WHAT THE TASK ASKS:
Go through the entries below line by line and count those containing "when"; the answer is that count alone.

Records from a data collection

"""

/-- R309: a write of MVB_ADMIN_CMD. -/
def mvbAdminCmd (mas : Master) (m : Nat) (v : Word) (s : State) : State :=
  if !busWriter mas || !s.is (MVB_CTRL.admin m) || busState s (8 + m) != 1 || !busSends s (8 + m) then s
  else if (s.mvbOf m).admin.isSome then s.set (MVB_ADMIN_RESULT.result m) 3
  else
    -- the port answers its own master frame like any other device, on the line it has chosen where that is enabled
    let line := s.is (MVB_STATUS.line m)
    let s := mvbMasterFrame m (bitsOf v 0 12) (bitsOf v 12 4) (if mvbLineOn s m line then line else !line) s
    s.modMvb m (fun h => { h with admin := some s.now })
/-- The meaning of MVB_ADMIN_CMD. -/
def execMvbAdminCmd (mas : Master) (m : Fin 2) (v : Word) (s : State) : Outcome := .next (inCore (mvbAdminCmd mas m v) s)
/-- The last TT at which a slave frame answers the administrator's master frame: 43 µs after that was sent (R309). -/
def mvbAdminEnd (s : State) (m : Nat) : Option Nat := (s.mvbOf m).admin.map (· + 43000)
/-- R309: no slave frame within 43 µs. -/
def mvbAdminTimeout (m : Nat) (s : State) : State :=
  if (mvbAdminEnd s m).any (· < s.now) then
    busRaise (8 + m) 5 ((s.modMvb m (fun h => { h with admin := none, sink := [] })).set (MVB_ADMIN_RESULT.result m) 1)
  else s
/-- The meaning of MVB_ADMIN_TIMEOUT. -/
def execMvbAdminTimeout (m : Fin 2) (s : State) : Outcome := .next (inCore (mvbAdminTimeout m) s)
/-- R309: a slave frame answers the administrator's master frame. -/
def mvbAdminReply (m : Nat) (ws : List Word) (s : State) : State :=
  if (mvbAdminEnd s m).any (s.now ≤ ·) then
    let s := s.forEach (ws.take 8).zipIdx (fun e => (·.setReg (MVB_ADMIN_DATA m e.2) e.1))
    busRaise (8 + m) 4 ((s.modMvb m (fun h => { h with admin := none })).set (MVB_ADMIN_RESULT.result m) 0)
  else s
/-- The meaning of MVB_ADMIN_REPLY. -/
def execMvbAdminReply (m : Fin 2) (ws : List Word) (s : State) : Outcome := .next (inCore (mvbAdminReply m ws) s)

/-! ### UART, SPI and I2C (R310 to R312) -/

/-- R310: a character has been received, with its error marks. -/
def uartReceive (n : Nat) (c : BitVec 9) (parity framing brk : Bool) (s : State) : State :=
  let u := 10 + n
  if busState s u == 0 then s
  else
    let bits := s.get (UART_CTRL.bits n) + 5
    let w := BitVec.ofNat 32 (c.toNat % 2 ^ bits + (if parity then 512 else 0) + (if framing then 1024 else 0) + (if brk then 2048 else 0))
    let s := (rxPush u w s).modSer u (fun h => { h with heard := true })
    ((s.when framing (busRaise u 4)).when parity (busRaise u 5)).when brk (busRaise u 6)
/-- R310: with rs485 the start bit comes lead_ns after the direction output. -/
def uartLed (s : State) (n : Nat) : Bool :=
  !s.is (UART_CTRL.rs485 n) || s.due ((s.serOf (10 + n)).deFrom + s.get (UART_DE.lead_ns n))
/-- R310: the character at the head of the transmit FIFO has been sent; after the last one the direction output stays active for
lag_ns. -/
def uartSent (n : Nat) (s : State) : State :=
  let u := 10 + n
  match (s.serOf u).tx with
  | [] => s
  | c :: rest =>
    if !busSends s u || !uartLed s n then s
    else
      let s := s.modSer u (fun h => { h with tx := rest, deEnd := if rest.isEmpty then s.now + s.get (UART_DE.lag_ns n) else h.deEnd })
      let s := s.when rest.isEmpty (busRaise u 1)
      s.when (s.is (UART_CTRL.loopback n)) (uartReceive n (BitVec.ofNat 9 c.toNat) false false false)
/-- The meaning of UART_CHARACTER. -/
def execUartCharacter (n : Fin 8) (sent : Bool) (c : BitVec 9) (parity framing brk : Bool) (s : State) : Outcome :=
  .next (inCore (fun s => if sent then uartSent n s else uartReceive n c parity framing brk s) s)
/-- R310: the line has been idle for 2 character times after a received character. -/
def uartIdle (n : Nat) (s : State) : State :=
  if busState s (10 + n) == 0 || !(s.serOf (10 + n)).heard then s
  else busRaise (10 + n) 7 (s.modSer (10 + n) (fun h => { h with heard := false }))
/-- The meaning of UART_IDLE. -/
def execUartIdle (n : Fin 8) (s : State) : Outcome := .next (inCore (uartIdle n) s)

/-- R311: a word transfer completes with the word received; `last`: a target's chip select ends with it. -/
def spiWord (n : Nat) (w : Word) (last : Bool) (s : State) : State :=
  let u := 18 + n
  let bits := s.get (SPI_CTRL.bits n) + 1
  let h := s.serOf u
  let got := BitVec.ofNat 32 (w.toNat % 2 ^ bits)
  let emptied := fun (s : State) => s.when (h.tx.length == 1) (busRaise u 1)
  if busState s u == 0 then s
  else if s.is (SPI_CTRL.target n) then
    let s := if s.frost then s else if h.tx.isEmpty then busRaise u 4 s else emptied (s.modSer u (fun h => { h with tx := h.tx.drop 1 }))
    (rxPush u got s).when last (busRaise u 5)
  else if h.tx.isEmpty || !busSends s u then s
  else
    let cs := s.is (SPI_CTRL.cs_hold n) && 2 ≤ h.tx.length
    let s := emptied (s.modSer u (fun h => { h with tx := h.tx.drop 1, cs := cs }))
    (rxPush u got s).when (!cs) (busRaise u 5)
/-- The meaning of SPI_WORD. -/
def execSpiWord (n : Fin 4) (w : Word) (last : Bool) (s : State) : Outcome := .next (inCore (spiWord n w last) s)

/-- R312: a write of I2C_CMD starts a controller transfer; one written in Frost starts at Thaw (R300). -/
def i2cCmd (m : Master) (n : Nat) (v : Word) (s : State) : State :=
  let u := 22 + n
  -- under DRAIN the bytes queued are still to be sent (R298)
  let open_ := busState s u == 1 || (busState s u == 2 && !busAbort s u && !(s.serOf u).tx.isEmpty)
  if busWriter m && open_ && !s.is (I2C_CTRL.target n) && (s.serOf u).xfer.isNone then
    s.modSer u (fun h => { h with xfer := some v })
  else s
/-- The meaning of I2C_CMD. -/
def execI2cCmd (m : Master) (n : Fin 2) (v : Word) (s : State) : Outcome := .next (inCore (i2cCmd m n v) s)

/-- R312: the transfer ends: 0 complete, 1 NACKed, 2 arbitration lost; `sent` bytes written, `got` bytes read. -/
def i2cDone (n result sent : Nat) (got : List Byte) (s : State) : State :=
  let u := 22 + n
  match (s.serOf u).xfer with
  | none => s
  | some v =>
    if s.frost then s
    else
    let count := bitsOf v 12 5 + 1
    let s := s.modSer u (fun h => { h with xfer := none })
    let s := if bitsOf v 10 1 == 1 then s.forEach (got.take count) (fun b => rxPush u (BitVec.ofNat 32 b.toNat))
      else s.modSer u (fun h => { h with tx := h.tx.drop (if result == 0 then count else min sent count) })
    busRaise u result s
/-- The meaning of I2C_TRANSFER_DONE. -/
def execI2cTransferDone (n : Fin 2) (result : Fin 3) (sent : Fin 33) (got : List Byte) (s : State) : Outcome :=
  .next (inCore (i2cDone n result sent got) s)

/-- R312: an outside controller addresses the target, to write bytes to it or to read a byte; in Frost nothing is sent (R300). -/
def i2cTarget (n : Nat) (read : Bool) (got : List Byte) (s : State) : State :=
  let u := 22 + n
  if busState s u == 0 || !s.is (I2C_CTRL.target n) then s
  else
    let s := busRaise u 4 s
    if !read then s.forEach got (fun b => rxPush u (BitVec.ofNat 32 b.toNat))
    else if s.frost then s
    else match (s.serOf u).tx with
      | [] => s.modSer u (fun h => { h with stretch := some s.now })
      | _ :: rest => s.modSer u (fun h => { h with tx := rest })
/-- The meaning of I2C_TARGET_REQUEST. -/
def execI2cTargetRequest (n : Fin 2) (read : Bool) (got : List Byte) (s : State) : Outcome := .next (inCore (i2cTarget n read got) s)

/-- R312: a target has stretched SCL for stretch_us. -/
def stretchTimeout (n : Nat) (s : State) : State :=
  let u := 22 + n
  match (s.serOf u).stretch with
  | none => s
  | some t => if s.due (t + s.get (I2C_STRETCH.stretch_us n) * 1000) then busRaise u 5 (s.modSer u (fun h => { h with stretch := none })) else s
/-- The meaning of STRETCH_TIMEOUT. -/
def execStretchTimeout (n : Fin 2) (s : State) : Outcome := .next (inCore (stretchTimeout n) s)

/-- Rung 3, rung 4 and power-on: OFF, emptied, all reset (Table BUS-4). -/
def busReset (s : State) : State := { (s.resetRegs (fun a => 0x60000 ≤ a && a < 0x80000)) with bus := BusH.reset }

end Sys2Proof.Machine
end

"""

SOLUTION TO THIS EXERCISE:
6